Основные научные достижения

Главной тематикой лаборатории с 80-х годов прошлого века было исследование структур компонентов белок-синтезирующей системы. Наиболее важными достижениями стало получение пригодных к рентгеноструктурным исследованиям кристаллов фактора элонгации EF-G, 70S рибосом и 30S рибосомных субчастиц, выделенных из экстремально термофильной бактерии Thermus thermophilus. Данные по кристаллам рибосом легли в основу работ ряда зарубежных лабораторий по определению структуры 70S рибосом и 30S рибосомных субчастиц T. thermophilus, которые были отмечены Нобелевской премией по химии 2009 г. Пространственная структура фактора элонгации EF-G была определена нашей группой совместно с лабораторией А. Лильяса (Лунд, Швеция) и стала первым примером мимикрии белком структуры тРНК.

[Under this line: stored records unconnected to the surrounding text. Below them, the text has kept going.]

/-- The finished completions of a descriptor ring are written in index order while the ring has space; those that need the
control cluster wait for it. -/
def flushCompl : Nat → State → Nat → State
  | 0, s, _ => s
  | n + 1, s, r =>
    let g := ringOf s r
    if (g.st = .running ∨ g.st = .stopping) ∧ ringUsed g < ringSize s r - 1 ∧ ctrlHolds s r = false then
      match g.compl.find? (fun c => decide (c.idx = g.q.toNat)) with
      | none => s
      | some c =>
        let s1 := setRing s r { g with compl := g.compl.filter (fun d => decide (d.idx ≠ c.idx)) }
        flushCompl n (writeCompl s1 r c.idx c.status c.body) r
    else s

/-- A descriptor of a ring is completed: its completion takes its turn (R308, R320). -/
def complete (s : State) (r idx status : Nat) (body : Bytes) : State :=
  let g := ringOf s r
  if g.st = .running ∨ g.st = .stopping then
    let compl := g.compl ++ [{ idx := idx, status := status, body := body : Compl }]
    let g1 := { g with compl := compl, fetched := g.fetched.filter (fun f => decide (f.idx ≠ idx)) }
    flushCompl compl.length (setRing s r g1) r
  else s

/-- A record of a record ring that is not an event ring; a full ring drops it and counts it (R308). -/
def writeRecord (s : State) (r : Nat) (body : Bytes) : State :=
  let g := ringOf s r
  if g.st = .running then
    if 1 ≤ ringFree s r then writeCompl s r g.q.toNat stOk body else bump s (ringA r + 0x1C) 1
  else s

/-- Whether a record ring takes a record now. -/
def recordFits (s : State) (r : Nat) : Bool := decide ((ringOf s r).st = .running) && decide (1 ≤ ringFree s r)

/-! ## Event records (R479, R480, R483) -/

def srcCfg (s : State) (id : Nat) : Word := rd s (0x1501000 + 4 * id)
def srcRing (s : State) (id : Nat) : Nat := 160 + fld (srcCfg s id) 0 3
def srcEn (s : State) (id : Nat) : Bool := flag (srcCfg s id) 3
def siltN (s : State) (id : Nat) : Nat := fld (srcCfg s id) 8 8
def siltW (s : State) (id : Nat) : Nat := fld (srcCfg s id) 16 16

/-- The 24 body bytes of one event record (R480). -/
def eventBody (typ id sev part parts drops stamp : Nat) (payload : Bytes) : Bytes :=
  leBytes 2 typ ++ leBytes 2 id
  ++ [BitVec.ofNat 8 (classOf id + 4 * (if classOf id = 1 then sev else 0) + 16 * part), BitVec.ofNat 8 (parts - 1)]
  ++ leBytes 2 drops ++ leBytes 4 stamp ++ subPad payload 0 12

def ringDropOf (s : State) (r : Nat) : Nat := tget (fun _ => 0) s.evt.ringDrop r

def setRingDrop (s : State) (r n : Nat) : State :=
  { s with evt := { s.evt with ringDrop := tset (fun _ => 0) s.evt.ringDrop r (min 0xFFFF n) } }

def setCoal (s : State) (r : Nat) (b : Bool) : State :=
  { s with evt := { s.evt with coal := tset (fun _ => false) s.evt.coal r b } }

/-- The last 64 records of each event ring stay at hand for the TRACE record (R486). -/
def noteRecent (s : State) (r : Nat) (body : Bytes) : State :=
  let l := (body :: tget (fun _ => []) s.evt.recent r).take 64
  { s with evt := { s.evt with recent := tset (fun _ => []) s.evt.recent r l } }

def setRun (s : State) (r : Nat) (x : Nat × Nat) : State :=
  { s with evt := { s.evt with run := tset (fun _ => (0, 0)) s.evt.run r x } }

/-- One event record is written: it carries the ring's drop count, which starts again. -/
def writeEvent (s : State) (r typ id sev part parts stamp : Nat) (payload : Bytes) : State :=
  let body := eventBody typ id sev part parts (ringDropOf s r) stamp payload
  let s1 := noteRecent (setCoal (setRingDrop s r 0) r false) r body
  writeCompl (if typ = 0x71 then s1 else setRun s1 r (0, 0)) r (ringOf s r).q.toNat stOk body

/-- The parts of one event are written together. -/
def writeParts (r typ id sev parts stamp : Nat) : Nat → State → Bytes → State
  | 0, s, _ => s
  | n + 1, s, payload =>
    writeParts r typ id sev parts stamp n
      (writeEvent s r typ id sev (parts - 1 - n) parts stamp payload) (payload.drop 12)

/-- The bodies of a ring's last n completions among the outputs, newest first. -/
def lastBodies : Nat → Nat → List Out → List Bytes
  | 0, _, _ => []
  | _, _, [] => []
  | n + 1, r, .completion q _ _ _ b _ :: rest => if q = r then b :: lastBodies n r rest else lastBodies (n + 1) r rest
  | n + 1, r, _ :: rest => lastBodies (n + 1) r rest

/-- A ring's last completions take other bodies, newest first. -/
def putBodies (r : Nat) : List Bytes → List Out → List Out
  | [], os => os
  | _, [] => []
  | b :: bs, .completion q i st ph c t :: rest =>
    if q = r then .completion q i st ph b t :: putBodies r bs rest else .completion q i st ph c t :: putBodies r (b :: bs) rest
  | bs, o :: rest => o :: putBodies r bs rest

/-- A record's place among records of ascending ID, behind those of its own ID. -/
def insertRec (x : Bytes) : List Bytes → List Bytes
  | [] => [x]
  | y :: ys => if leNat (sub x 2 2) < leNat (sub y 2 2) then x :: y :: ys else y :: insertRec x ys

/-- Records in ascending order of their IDs; the drop count of bytes 6 and 7 stays in its place. -/
def sortRecs (bs : List Bytes) : List Bytes :=
  (bs.zip (bs.foldl (fun l x => insertRec x l) [])).map fun e => e.2.take 6 ++ sub e.1 6 2 ++ e.2.drop 8

/-- The event records that a ring has taken in one tick stand in ascending ID order (R479). -/
def tickOrder (s : State) (r parts : Nat) : State :=
  let (t, n) := tget (fun _ => (0, 0)) s.evt.run r
  let m := if t = s.tb.ticks then n + parts else parts
  let s1 := setRun s r (s.tb.ticks, m)
  if m = parts then s1
  else
    let new := (sortRecs (lastBodies m r s.out).reverse).reverse
    let l := new ++ (tget (fun _ => []) s.evt.recent r).drop m
    { s1 with out := putBodies r new s.out, evt := { s1.evt with recent := tset (fun _ => []) s1.evt.recent r (l.take 64) } }

/-- The parts of one raise are written together; those of one tick in ascending ID order. -/
def writeTogether (s : State) (r typ id sev parts stamp : Nat) (payload : Bytes) : State :=
  let s1 := writeParts r typ id sev parts stamp parts s payload
  if typ = 0x71 then tickOrder s1 r parts else s1

/-- The key of a ring's pending count of a source. -/
def pendKey (r id : Nat) : Nat := r * 512 + id

def pendingOn (s : State) (r : Nat) : List (Nat × Pend) := s.evt.pend.filter fun e => decide (e.1 / 512 = r)

def severityNow (id : Nat) : Nat := (severity? id).getD 0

В 90-ые годы совместно с Группой структурных исследований рибосомных белков и в сотрудничестве с коллегами из Швеции, Австрии и Франции были определены структуры ряда рибосомных белков и их комплексов со специфическими фрагментами рибосомных РНК. Структуры пяти комплексов различных рибосомных белков с рРНК активно использовались для уточнения структур бактериальных рибосомных субчастиц. Совместно с группой С.В.Никонова и aвстрийскими коллегами опубликован цикл работ по исследованиям структурных основ регуляции трансляции рибосомным белком uL1: проводилось определение структур регуляторных комплексов рибосомного белка L1 с фрагментами его мРНК и сравнение этих структур со структурой рибосомного комплекса L1-23S рРНК. Структурные данные, дополненные мутационным анализом РНК-белковых взаимодействий в комплексах рибосомных белков с фрагментами РНК, позволили получеить важные результаты по принципам РНК-белкового узнавания.

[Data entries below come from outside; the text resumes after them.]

-- ==== Sys2Proof/Machine/Serving.lean ====
section
/-! DEFINITION. TIME_VALID and what hangs on it: the serve states of RSP and NTS, held rotations, the user counter
page, and phase steps of the counter with their anchor and events (R43, R53 to R55, R72, R99, R109). -/

namespace Sys2Proof.Machine

/-- The user counter page is updated: SEQ moves by two (R327). -/
def userTouch (s : State) : State := { s with hif := { s.hif with userSeq := (s.hif.userSeq + 2) % 2 ^ 32 } }

def laneOf (s : State) (k : Nat) : Lane := tget (fun _ => Lane.cold) s.rsp.lanes k

def setLane (s : State) (k : Nat) (x : Lane) : State :=
  { s with rsp := { s.rsp with lanes := tset (fun _ => Lane.cold) s.rsp.lanes k x } }

/-- The keep-alive RTC in 1/32,768 s: it counts on from its last setting, whatever supplies the domain (R385). -/
def rtcNow (s : State) : Nat :=
  (s.loam.rtcBase + (s.tb.ticks - s.loam.rtcTick) * 32768 / ticksPerSec) % (2 ^ 48 * 32768)

/-- A lane is healthy: enabled in RSP_LANE_EN, not faulty (R243, R244). -/
def laneHealthy (s : State) (k : Nat) : Bool := rb s 0xB00008 k && !(laneOf s k).faulty

/-- The log of a rollback is still to be written: nothing serves before it is (R396). -/
def rollbackPending (s : State) : Bool :=
  s.loam.queue.any (fun c => decide (c.by_ = .trial)) || (s.loam.cur.map fun c => decide (c.req.by_ = .trial)).getD false

/-- The responder is held: a class is UNREADABLE or the image runs on fallback defaults, and START_ON_DEFAULTS is 0
(R394, R395); or a rollback is not over (R396). -/
def fwHeld (s : State) : Bool :=
  ((decide (s.loam.unreadable ≠ 0) || decide (s.loam.runState = 2)) && !rb s 0x40 0) || rollbackPending s

/-- A Mitten unit that does not serve (R418). -/
def mitHeld (s : State) : Bool :=
  match s.mit.st with
  | .standby | .ready | .isolated => true
  | .pairing => !s.mit.serving
  | _ => false

/-- The responder, scheduler, address answering and NTS lanes are held, whatever their settings (R394, R418, R505); CORE
stands where its clock is lost, or its switch hung without the mux watchdog (R456, R458). -/
def held (s : State) : Bool :=
  fwHeld s || mitHeld s || decide (s.glb.recovery = 2) || decide (s.clk.core = .stopped ∨ s.clk.core = .stuck)

/-- The responder runs: RSP_CTL.EN, and nothing holds it. -/
def rspEn (s : State) : Bool := rb s 0xB00000 0 && !held s

/-- A step of the start-up timeline is reached (R508). -/
def noteStep (s : State) (n : Nat) : State :=
  if 4 ≤ s.glb.step then { s with glb := { s.glb with step := max s.glb.step n } } else s

/-- RSP_STATUS.SERVING (R244). -/
def rspServes (s : State) : Bool := rspEn s && (List.range 16).any (laneHealthy s)

/-- A planner unit takes a state. -/
def setUnit (s : State) (k st : Nat) : State :=
  { s with clk := { s.clk with units := tset (fun _ => 0) s.clk.units k st } }

def slotOf (s : State) (k : Nat) : KeySlot := tget (fun _ => KeySlot.cold) s.nts.slots k

/-- The slot of the CURRENT generation. -/
def curSlot? (s : State) : Option Nat := (List.range 8).find? fun k => decide ((slotOf s k).st = .current)

/-- NTS_STATUS.SERVING (R272). -/
def ntsServes (s : State) : Bool :=
  rb s 0xC00000 0 && s.ent.ready && (curSlot? s).isSome && !s.nts.conflict && s.tb.timeValid && !held s && !s.nts.staleDown

/-- The serve states are looked at again; each change raises its event (R250, R281). -/
def refreshServing (s : State) : State :=
  let a := rspServes s
  let s1 := if a = s.rsp.serving then s
    else raiseN { s with rsp := { s.rsp with serving := a } } 238 0 []
  let b := ntsServes s1
  if b = s1.nts.serving then s1
  else raiseN { s1 with nts := { s1.nts with serving := b } } 248 0 []

/-- A rotation starts, or is held while another rotation or key command runs (R269). -/
def beginRotation (s : State) (cmd : Option KeyCmd) (first : Bool) : State :=
  if s.nts.phase = .idle then
    { s with nts := { s.nts with phase := .draw, cmd := cmd, first := first } }
  else { s with nts := { s.nts with held := s.nts.held ++ [cmd] } }

/-- The device takes its offset from the Mitten active unit (R86, R421). -/
def mitStandby (s : State) : Bool := decide (s.mit.st = .standby ∨ s.mit.st = .ready ∨ s.mit.st = .isolated)

/-- The Mitten standby is READY while its conditions hold (R421). A READY unit whose lane goes down stays READY until R423
decides. -/
def mitReadyCheck (s : State) : State :=
  let ok := !s.nts.stale && s.tb.timeValid && decide (16 ≤ s.mit.lock)
  if (s.mit.st = .standby ∨ s.mit.st = .isolated) ∧ s.mit.linkUp = true ∧ ok = true then
    alarmClear (raiseN { s with mit := { s.mit with st := .ready } } 352 0 []) 353
  else if s.mit.st = .ready ∧ ok = false then
    raiseN { s with mit := { s.mit with st := .standby } } 352 0 []
  else s

/-- TIME_VALID takes a value: the pin and the user page follow, a fall clears the build-out, a rise releases a held
rotation of a unit that is no standby, a standby's READY follows, and the event is raised; only a fall is an alarm (R54,
R55, R109, R268, R274, R421, R485). -/
def setValid (s : State) (v : Bool) : State :=
  if s.tb.timeValid = v then s else
  let s1 : State := { s with tb := { s.tb with timeValid := v, everValid := s.tb.everValid || v } }
  let s2 := if v then s1 else { s1 with ref := { s1.ref with bo := 0 } }
  let s3 := if v then alarmClear (raiseSev s2 49 0 0 []) 49 else raiseN s2 49 0 []
  let s4 := mitReadyCheck (refreshServing (userTouch (if v && s.ent.ready then noteStep s3 8 else s3)))
  if v ∧ s4.nts.dueHeld = true ∧ mitStandby s4 = false then
    beginRotation { s4 with nts := { s4.nts with dueHeld := false } } none false
  else s4

/-- The servo mode codes (R67). -/
def tbMode (s : State) : Nat := rf s 0x300000 0 2

/-- The device is a Brim member other than the leader: its servo follows the ring (R86, R407). -/
def brimMember (s : State) : Bool :=
  decide (s.brim.st = .ring ∨ s.brim.st = .line) &&
  match s.brim.leader with
  | some l => decide (s.brim.members.getD l 0 ≠ s.fuse.brimId)
  | none => false

/-- The leader has a reference of its own: its eQL is not 15, and it is this member that the ring reaches (R22, R412). -/
def leaderRefs (s : State) : Bool := (s.brim.leader.map fun l => decide (s.brim.eqls.getD l 15 < 15)).getD false

/-- The source of the servo's offset: a candidate ID, 8 for the ring, 9 for the pair, 7 for none. A standby without its
lane, and a member that no ring offset reaches or whose leader has no reference, have none and run in holdover (R22, R407,
R416, R421). -/
def servoSource (s : State) : Nat :=
  if mitStandby s then (if s.mit.linkUp then 9 else 7)
  else if brimMember s then (if s.brim.fresh && leaderRefs s then 8 else 7)
  else s.ref.tsel

def candOf (s : State) (i : Nat) : Cand := tget (fun _ => Cand.cold) s.ref.cands i

def setCand (s : State) (i : Nat) (c : Cand) : State :=
  { s with ref := { s.ref with cands := tset (fun _ => Cand.cold) s.ref.cands i c } }

/-- REF reports a qualified time reference (R53, R68, R103). -/
def refQualified (s : State) : Bool := (List.range 4).any fun i => decide ((candOf s i).stT = .qualified)

/-- The first criterion of R53; for a Brim member and a Mitten standby it reads as the offset of the ring or the pair
being available (R407, R421). -/
def timeReference (s : State) : Bool :=
  if mitStandby s || brimMember s then decide (servoSource s ≠ 7) else refQualified s

/-- R53: TIME_VALID rises when the last of its criteria is met. -/
def tryRise (s : State) : State :=
  if s.tb.timeValid = false ∧ timeReference s = true ∧ s.tb.forceInvalid = false
      ∧ ¬(tbMode s = 2 ∧ s.tb.stepArmed = true) ∧ rf s 0x300000 8 4 ≤ s.tb.good then setValid s true
  else s

/-- The anchor registers take the present counter value (R41, R43). -/
def latchAnchor (s : State) : State :=
  { s with tb := { s.tb with anchorNs := nsOf s.tb.counter, anchorSec := secOf s.tb.counter,
                             anchorStep := s.tb.stepCnt } }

Начиная с середины 2000-ных годов, нами проводились исследования фактора инициации трансляции 2 из архей. Это гетеротримерный белок, гомологичный у архей и эукариот (a/eIF2). Нами впервые определена структура полноразмерного aIF2 и структура функционально-важного тройственного комплекса этого белка с ГТФ и метионилированной инициаторной тРНК. Совместно с группой И. Шатского (МГУ) было показано, что архейный фактор aIF2 способен образовывать преинициаторный комплекс с эукариотической рибосомой.

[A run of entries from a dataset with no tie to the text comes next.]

-- ==== Sys2Proof/Machine/CryptoAsym.lean ====
section
/-! DEFINITION. The asymmetric algorithms that the spec names: modular arithmetic, RSA by CRT, ECDSA over P-256 and
P-384 (FIPS 186-5), Ed25519 with SHA-512 (RFC 8032) and X25519 (RFC 7748) (R333, R334, R336, R337). Every recipe runs
on the randomised representation of R337: its random numbers are arguments. -/

namespace Sys2Proof.Machine

/-! ## Modular arithmetic -/

/-- a^e mod m, over the low n bits of e, most significant first. -/
def powBits (a e m : Nat) : Nat → Nat → Nat
  | 0, acc => acc
  | n + 1, acc =>
    let sq := acc * acc % m
    powBits a e m n (if e / 2 ^ n % 2 = 1 then sq * a % m else sq)

def powMod (a e m : Nat) : Nat := powBits (a % m) e m (e.log2 + 1) (1 % m)

/-- The extended Euclidean algorithm, bounded: gcd and the coefficient of the first argument. -/
def egcd : Nat → Int → Int → Int → Int → Int × Int
  | 0, r0, _, s0, _ => (r0, s0)
  | n + 1, r0, r1, s0, s1 => if r1 = 0 then (r0, s0) else egcd n r1 (r0 % r1) s1 (s0 - r0 / r1 * s1)

/-- a⁻¹ mod m, none where gcd(a, m) ≠ 1. -/
def modInv (a m : Nat) : Option Nat :=
  let (g, x) := egcd (2 * m.log2 + 4) a m 1 0
  if g = 1 then some ((x % (m : Int)).toNat) else none

def inv0 (a m : Nat) : Nat := (modInv a m).getD 0

def subMod (a b m : Nat) : Nat := (a + m - b % m) % m

/-! ## RSA -/

/-- RSA private key material K: p, q, dp, dq, qinv, e (R340). -/
structure RsaKey where
  p : Nat
  q : Nat
  dp : Nat
  dq : Nat
  qinv : Nat
  e : Nat
  deriving Repr

def RsaKey.n (k : RsaKey) : Nat := k.p * k.q

/-- The CRT private operation with the exponents dp + k1 (p - 1) and dq + k2 (q - 1) (R337). -/
def rsaCrt (k : RsaKey) (k1 k2 c : Nat) : Nat :=
  let m1 := powMod c (k.dp + k1 * (k.p - 1)) k.p
  let m2 := powMod c (k.dq + k2 * (k.q - 1)) k.q
  m2 + k.q * (k.qinv * subMod m1 m2 k.p % k.p)

/-- The blinding factor from random bytes: a unit mod n; 1 where the drawn number is none. DESIGN CHOICE (log 100). -/
def rsaBlind (k : RsaKey) (b : Bytes) : Nat :=
  let r := beNat b % k.n
  if (modInv r k.n).isSome then r else 1

/-- The blinded input c r^e mod n (R337). -/
def rsaInput (k : RsaKey) (r c : Nat) : Nat := c * powMod r k.e k.n % k.n

/-- The result check: the private result raised to e is the blinded input (R339). -/
def rsaChecks (k : RsaKey) (input m : Nat) : Bool := decide (powMod m k.e k.n = input)

/-- The private operation: the result without r, none where the check fails (R337, R339). -/
def rsaPrivate (k : RsaKey) (r k1 k2 c : Nat) : Option Nat :=
  let x := rsaInput k r c
  let m := rsaCrt k k1 k2 x
  if rsaChecks k x m then some (m * inv0 r k.n % k.n) else none

/-! ## Short Weierstrass curves -/

structure Curve where
  p : Nat
  b : Nat
  gx : Nat
  gy : Nat
  n : Nat
  deriving Repr

def p256 : Curve :=
  { p := 0xffffffff00000001000000000000000000000000ffffffffffffffffffffffff,
    b := 0x5ac635d8aa3a93e7b3ebbd55769886bc651d06b0cc53b0f63bce3c3e27d2604b,
    gx := 0x6b17d1f2e12c4247f8bce6e563a440f277037d812deb33a0f4a13945d898c296,
    gy := 0x4fe342e2fe1a7f9b8ee7eb4a7c0f9e162bce33576b315ececbb6406837bf51f5,
    n := 0xffffffff00000000ffffffffffffffffbce6faada7179e84f3b9cac2fc632551 }

def p384 : Curve :=
  { p := 0xfffffffffffffffffffffffffffffffffffffffffffffffffffffffffffffffeffffffff0000000000000000ffffffff,
    b := 0xb3312fa7e23ee7e4988e056be3f82d19181d9c6efe8141120314088f5013875ac656398d8a2ed19d2a85c8edd3ec2aef,
    gx := 0xaa87ca22be8b05378eb1c71ef320ad746e1d3b628ba79b9859f741e082542a385502f25dbf55296c3a545e3872760ab7,
    gy := 0x3617de4a96262c6f5d9e98bf9292dc29f8f41dbd289a147ce9da3113b5f0b8c00a60b1ce1d7e819d7a431d7c90ea0e5f,
    n := 0xffffffffffffffffffffffffffffffffffffffffffffffffc7634d81f4372ddf581a0db248b0a77aecec196accc52973 }

/-- A point, none at infinity. -/
abbrev Pt := Option (Nat × Nat)

/-- A point in homogeneous projective coordinates, x = X/Z and y = Y/Z; Z = 0 at infinity. -/
structure Proj where
  x : Int
  y : Int
  z : Int
  deriving Repr

/-- A representation of a point with the given Z (R337). -/
def Proj.lift (p : Nat) (z : Nat) : Pt → Proj
  | none => { x := 0, y := 1, z := 0 }
  | some (a, b) => { x := (a * z % p : Nat), y := (b * z % p : Nat), z := (z % p : Nat) }

/-- The point of a representation. -/
def Proj.drop (p : Nat) (v : Proj) : Pt :=
  if v.z % p = 0 then none
  else
    let i := inv0 (v.z % p).toNat p
    some ((v.x % p).toNat * i % p, (v.y % p).toNat * i % p)

/-- A Z coordinate other than 0 from random bytes. -/
def zFrom (p : Nat) (b : Bytes) : Nat := beNat b % (p - 1) + 1

/-- 2·P, a = -3. -/
def Proj.twice (p : Nat) (v : Proj) : Proj :=
  let w := 3 * (v.x - v.z) * (v.x + v.z) % p
  let s := v.y * v.z % p
  let ys := v.y * s % p
  let b := v.x * ys % p
  let h := (w * w - 8 * b) % p
  { x := 2 * h * s % p, y := (w * (4 * b - h) - 8 * ys * ys) % p, z := 8 * s * s * s % p }

/-- P + Q. -/
def Proj.plus (p : Nat) (v w : Proj) : Proj :=
  if v.z % p = 0 then w
  else if w.z % p = 0 then v
  else
    let u := (w.y * v.z - v.y * w.z) % p
    let t := (w.x * v.z - v.x * w.z) % p
    if t = 0 then (if u = 0 then v.twice p else Proj.lift p 1 none)
    else
      let zz := v.z * w.z % p
      let t2 := t * t % p
      let t3 := t2 * t % p
      let r := t2 * (v.x * w.z) % p
      let a := (u * u * zz - t3 - 2 * r) % p
      { x := t * a % p, y := (u * (r - a) - t3 * (v.y * w.z)) % p, z := t3 * zz % p }

/-- k·P over the low n bits of k. -/
def projMul (p k : Nat) (v : Proj) : Nat → Proj → Proj
  | 0, acc => acc
  | n + 1, acc => projMul p k v n (if k / 2 ^ n % 2 = 1 then (acc.twice p).plus p v else acc.twice p)

def ecMul (c : Curve) (z k : Nat) (q : Pt) : Proj :=
  projMul c.p k (Proj.lift c.p z q) (k.log2 + 1) (Proj.lift c.p 1 none)

def Curve.g (c : Curve) : Pt := some (c.gx, c.gy)

/-- Q lies on the curve. -/
def onCurve (c : Curve) (x y : Nat) : Bool :=
  decide (x < c.p) && decide (y < c.p) && decide (y * y % c.p = (x * x * x + (c.p - 3) * x + c.b) % c.p)

/-- An ECDSA signature of the hash h under d, from the representation Z = z, with the nonce k. -/
def ecdsaSig (c : Curve) (z h d k : Nat) : Nat × Nat :=
  match (ecMul c z k c.g).drop c.p with
  | none => (0, 0)
  | some (x, _) =>
    let r := x % c.n
    (r, inv0 k c.n * (h + r * d) % c.n)

/-- ECDSA verification from the representation Z = z, r and s in range. -/
def ecdsaOk (c : Curve) (z h qx qy r s : Nat) : Bool :=
  let w := inv0 s c.n
  match ((ecMul c z (h * w % c.n) c.g).plus c.p (ecMul c z (r * w % c.n) (some (qx, qy)))).drop c.p with
  | none => false
  | some (x, _) => decide (x % c.n = r)

/-- A scalar in 1 to n − 1 from random bytes with 64 extra bits (FIPS 186-5, appendix A). -/
def scalarFrom (c : Curve) (b : Bytes) : Nat := beNat b % (c.n - 1) + 1

/-! ## Ed25519 (RFC 8032) -/

def q25519 : Nat := 2 ^ 255 - 19
def edL : Nat := 2 ^ 252 + 27742317777372353535851937790883648493
def edD : Nat := 37095705934669439343138083508754565189542113879843219016388785533085940283555

def edBase : Nat × Nat :=
  (15112221349535400772501151409588531511454012693041857206046113283949847762202,
   46316835694926478169428394003475163141307993866256225615783033603165251855960)

/-- A representation of an Edwards point with the given Z (R337). -/
def edLift (z : Nat) (q : Nat × Nat) : Proj := Proj.lift q25519 z (some q)

def edAdd (v w : Proj) : Proj :=
  let p : Int := q25519
  let a := v.z * w.z % p
  let b := a * a % p
  let c := v.x * w.x % p
  let d := v.y * w.y % p
  let e := edD * c % p * d % p
  { x := a * (b - e) % p * ((v.x + v.y) * (w.x + w.y) - c - d) % p, y := a * (b + e) % p * (d + c) % p,
    z := (b - e) * (b + e) % p }

def edMulBits (k : Nat) (v : Proj) : Nat → Proj → Proj
  | 0, acc => acc
  | n + 1, acc => edMulBits k v n (if k / 2 ^ n % 2 = 1 then edAdd (edAdd acc acc) v else edAdd acc acc)

/-- k·Q from a representation of Q. -/
def edMul (k : Nat) (v : Proj) : Proj := edMulBits k v (k.log2 + 1) (edLift 1 (0, 1))

def edEncode (v : Proj) : Bytes :=
  let q := (v.drop q25519).getD (0, 1)
  leBytes 32 (q.2 + q.1 % 2 * 2 ^ 255)

/-- Two representations of one point. -/
def edSame (v w : Proj) : Bool :=
  decide ((v.x * w.z - w.x * v.z) % q25519 = 0) && decide ((v.y * w.z - w.y * v.z) % q25519 = 0)

/-- A canonical point encoding, none where it does not decode. -/
def edDecode (b : Bytes) : Option (Nat × Nat) :=
  let p := q25519
  let v := leNat b
  let sign := v / 2 ^ 255 % 2
  let y := v % 2 ^ 255
  if p ≤ y then none
  else
    let u := subMod (y * y) 1 p
    let w := (edD * (y * y % p) + 1) % p
    let w3 := w * w % p * w % p
    let x0 := u * w3 % p * powMod (u * (w3 * w3 % p * w % p)) ((p - 5) / 8) p % p
    let vx := w * (x0 * x0 % p) % p
    let x1 := if vx = u then some x0
      else if vx = subMod 0 u p then some (x0 * powMod 2 ((p - 1) / 4) p % p)
      else none
    match x1 with
    | none => none
    | some x => if x = 0 ∧ sign = 1 then none else some (if x % 2 = sign then x else p - x, y)

def edScalar (h : Bytes) : Nat := leNat (h.take 32) % 2 ^ 254 / 8 * 8 + 2 ^ 254

def edPublic (z : Nat) (seed : Bytes) : Bytes := edEncode (edMul (edScalar (sha512 seed)) (edLift z edBase))

def edSign (z : Nat) (seed m : Bytes) : Bytes :=
  let h := sha512 seed
  let a := edScalar h
  let pub := edEncode (edMul a (edLift z edBase))
  let r := leNat (sha512 (h.drop 32 ++ m)) % edL
  let rb := edEncode (edMul r (edLift z edBase))
  let k := leNat (sha512 (rb ++ pub ++ m)) % edL
  rb ++ leBytes 32 ((r + k * a) % edL)

/-- The group equation of RFC 8032, with the cofactor. -/
def edVerify (z : Nat) (pub sig m : Bytes) : Bool :=
  match edDecode pub, edDecode (sig.take 32) with
  | some a, some r =>
    let s := leNat (sig.drop 32)
    let k := leNat (sha512 (sig.take 32 ++ pub ++ m)) % edL
    decide (s < edL)
      && edSame (edMul 8 (edMul s (edLift z edBase))) (edMul 8 (edAdd (edLift z r) (edMul k (edLift z a))))
  | _, _ => false

/-! ## X25519 (RFC 7748) -/

/-- The ladder over the low n bits of k: x2, z2, x3, z3 and the last bit. -/
def xLadder (k u : Nat) : Nat → Nat × Nat × Nat × Nat → Nat × Nat × Nat × Nat
  | 0, v => v
  | n + 1, (x2, z2, x3, z3) =>
    let p := q25519
    let bit := k / 2 ^ n % 2
    let (x2, z2, x3, z3) := if bit = 1 then (x3, z3, x2, z2) else (x2, z2, x3, z3)
    let a := x2 + z2
    let b := subMod x2 z2 p
    let aa := a * a % p
    let bb := b * b % p
    let e := subMod aa bb p
    let da := subMod x3 z3 p * a % p
    let cb := (x3 + z3) * b % p
    let s := (da + cb) * (da + cb) % p
    let d := subMod da cb p
    let x5 := aa * bb % p
    let z5 := e * (aa + 121665 * e) % p
    let z6 := u * (d * d % p) % p
    xLadder k u n (if bit = 1 then (s, z6, x5, z5) else (x5, z5, s, z6))

/-- The function of RFC 7748; the ladder starts from u in the representation Z = z (R337). -/
def x25519Fn (z : Nat) (scalar u : Bytes) : Bytes :=
  let k := leNat scalar % 2 ^ 254 / 8 * 8 + 2 ^ 254
  let x := leNat u % 2 ^ 255 % q25519
  let (a, b, _, _) := xLadder k x 255 (1, 0, x * z % q25519, z % q25519)
  leBytes 32 (a * powMod b (q25519 - 2) q25519 % q25519)

end Sys2Proof.Machine
end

Важным объектом исследования стал бактериальный регулятор трансляции многих генов белок Hfq. Была определена его структура из бактерии Pseudomonas aeruginosa, структуры его комплексов с рибонуклеотидами, описана структура функционально важного латерального РНК-связывающего сайта белка. Впоследствии были исследованы нуклеотид- и РНК-связывающие свойства ряда архейных гомологов бактериального белка Hfq – белков SmAP. Показано, что уридин-связывающий сайт этих белков сохраняется, причем сродство к поли(У) РНК у них выше, чем у белка Hfq. В то же время, SmAP белки не способны связывать поли(А) РНК, что демонстрирует функциональные отличия архейных SmAP белков от их бактериальных гомологов.

Перспективы исследований

Исследование механизма созревания рибосом у бактерий направлено на создание полноценной модели этого процесса. Результаты исследования должны позволить целенаправленно разработать и сконструировать ингибиторы сборки рибосомы и, таким образом, разработать новую, эффективную терапию против бактериальных инфекций. Эта проблема особенно актуальна на фоне приобретения лекарственной устойчивости к известным антибактериальным средствам (антибиотикам).

Регуляция трансляции посредством малых регуляторных РНК (мрРНК) в бактериях занимает важное место. мрРНК реализуют свою функцию посредством комплементарного взаимодействия с мРНК. Они влияют на такие важные клеточные процессы, как реакции на стресс, вирулентность, образование биопленок, устойчивость к антибиотикам и т.д. У многих видов бактерий стабильность и функции мрРНК поддерживаются специализированными РНК-связывающими белками – РНК-шаперонами. Исследование механизма регуляции экспрессии генов посредством мрРНК с участием РНК-шаперонов в патогенных бактериях имеет важное фундаментальное значение и потенциальное прикладное значение.